How to apply AI to small data problems - TechCrunch

How to apply AI to small data problems TechCrunch

Over the past decade or so, the digital version has a rest of data. This is inspiring for a number of reasons, but mainly in terms of how AI will be able to revitalize the enterprise.

However, in the world of B2B - the industry in which I am heavily involved - we still suffer from a lack of data, largely because the number of transactions is much lower compared to B2C. Therefore, in order for AI to fulfill its promise of enterprise innovation, it must be able to solve these small data problems as well. Fortunately, it can.

The problem is that many data scientists are turning to bad habits, creating self-fulfilling prophecies, which reduce the effectiveness of AI in small data situations - and ultimately adding hindering the influence of AI in advancing the enterprise.

The trick to properly applying AI to small data problems is in following proper data science practices and avoiding bad ones.

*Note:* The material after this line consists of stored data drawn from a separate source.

-- ==== Sys2Proof/Machine/State.lean ====
section
/-! DEFINITION. The state of the block as plain data, unit by unit, the reasons a step can stop, and the state after
reset. Every register value that no structure below holds stands in `regs`, by control-port address. -/

namespace Sys2Proof.Machine

/-- A sparse table: numbers rising, the values under them. -/
abbrev Tab (α : Type) := List (Nat × α)

/-! ### Rings (chapter Command Rings, Packets and Completions) -/

/-- What the block keeps of a ring beside its 64-byte context. -/
structure RingRt where
  latTail  : Option Nat := none     -- latched CMD_TAIL (R45)
  latTick  : Nat := 0               -- tick of the earliest unconsumed CMD_TAIL write (R46)
  latHead  : Option Nat := none     -- latched CPL_HEAD (R45)
  bases    : List Nat := []         -- deadline bases of the pending slots, oldest first (R46)
  fetchNo  : Nat := 0               -- packets fetched so far: slot order (R75, R76)
  unsig    : Nat := 0               -- unsignalled completions (R80)
  unsigAt  : Nat := 0               -- tick at which the first of them was written
  unsigEvt : Nat := 0               -- source and time limit of the first of them (R66)
  unsigLim : Nat := 0
  draining : Bool := false          -- ENABLE cleared through the control port, INFLIGHT above 0 (R49)
  muted    : Bool := false          -- a completion write failed (R54)
  deriving DecidableEq, Repr

/-- How far a fetched command has come. -/
inductive CmdStage where
  | ready                     -- passed the checks at fetch
  | fetching                  -- waits for its zone's entries before checks 5 and 6 (R600)
  | waitLease (since : Nat)   -- waits for a maintenance lease from this tick on (R401, R405)
  | waiting                   -- accepted, waits for the hopper, a row limit or a spill (R112, R118)
  | running
  | ending                    -- its result is known, its data transfers are not all answered (R38)
  deriving DecidableEq, Repr

/-- The values of a completion (R64, R73). -/
structure Result where
  status  : Nat := 0
  state   : Nat := 0
  ra      : Nat := 0
  rb      : Nat := 0
  detail  : Nat := 0
  deriving DecidableEq, Repr

/-- How one block of a data command stands. -/
inductive BlkStat where
  | pending
  | good
  | failed (r : Result)
  deriving DecidableEq, Repr

/-- One block of a read in progress. -/
structure RdBlk where
  off    : Nat                -- block offset in the zone
  stat   : BlkStat := .pending
  recon  : Bool := false      -- served by reconstruction
  copy   : Nat := 0           -- staging copy tried (R107)
  firstFail : Option Result := none   -- what the first staging copy met (R107)
  body   : List Byte := []    -- data and PI as delivered, until written
  ch     : Option Nat := none -- channel whose staging SRAM holds them meanwhile (R244, R432); none for a reconstruction
  deriving DecidableEq, Repr

/-- A command in flight: fetched, its completion not yet written. -/
structure Cmd where
  cid      : Nat
  ring     : Nat
  fetchNo  : Nat
  home     : Nat
  pkt      : List Byte            -- the 64-byte packet
  base     : Nat := 0             -- deadline base (R46)
  deadline : Option Nat := none   -- R59
  gen      : Nat := 0             -- R72
  evt      : Nat := 0             -- values the packet was fetched under (R66)
  coalN    : Nat := 0
  coalT    : Nat := 0
  latClass : Nat := 0
  chain    : List (Nat × Nat) := []   -- descriptor record: ADDR and LENGTH (R423)
  stage    : CmdStage := .ready
  issued   : Bool := false        -- its opcode's step has begun
  zone     : Option Nat := none   -- the zone it addresses (R83)
  first    : Nat := 0             -- first block offset assigned (R103)
  left     : Nat := 0             -- blocks, rows, units or erases still to do
  blks     : List RdBlk := []     -- blocks of a read
  ladder   : Nat := 0             -- highest retry-ladder step used
  heavy    : Bool := false
  recons   : Nat := 0             -- blocks served by reconstruction
  badBlks  : List (Nat × Result) := []  -- append blocks that failed (R232, R233, R603)
  half     : Bool := false        -- PROGRESS written with HALF (R426)
  wear     : Bool := false        -- a member crossed WARN (R394)
  mark     : Nat := 0             -- per opcode: blocks below this offset must complete first
  acc      : List Nat := []       -- per opcode: figures gathered on the way
  bytes    : List Byte := []      -- per opcode: bytes gathered on the way
  needSeq  : Nat := 0             -- journal entries below this SEQ must be durable before it completes (R277)
  posted   : Bool := false        -- its completion write is with the port
  res      : Result := {}
  deriving DecidableEq, Repr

The term "self-fulfilling prophecy" is used in psychology, investment and elsewhere, but in the world of data science, it can simply be described as "predicting what is obvious." We see this when companies find a model that predicts what already works for them, sometimes even “by design,” and applies it to different situations.

For example, a sales company confirms that people who fill out their card online are more likely to buy than people who did not, so they market heavily to that group. They are predicting what is obvious!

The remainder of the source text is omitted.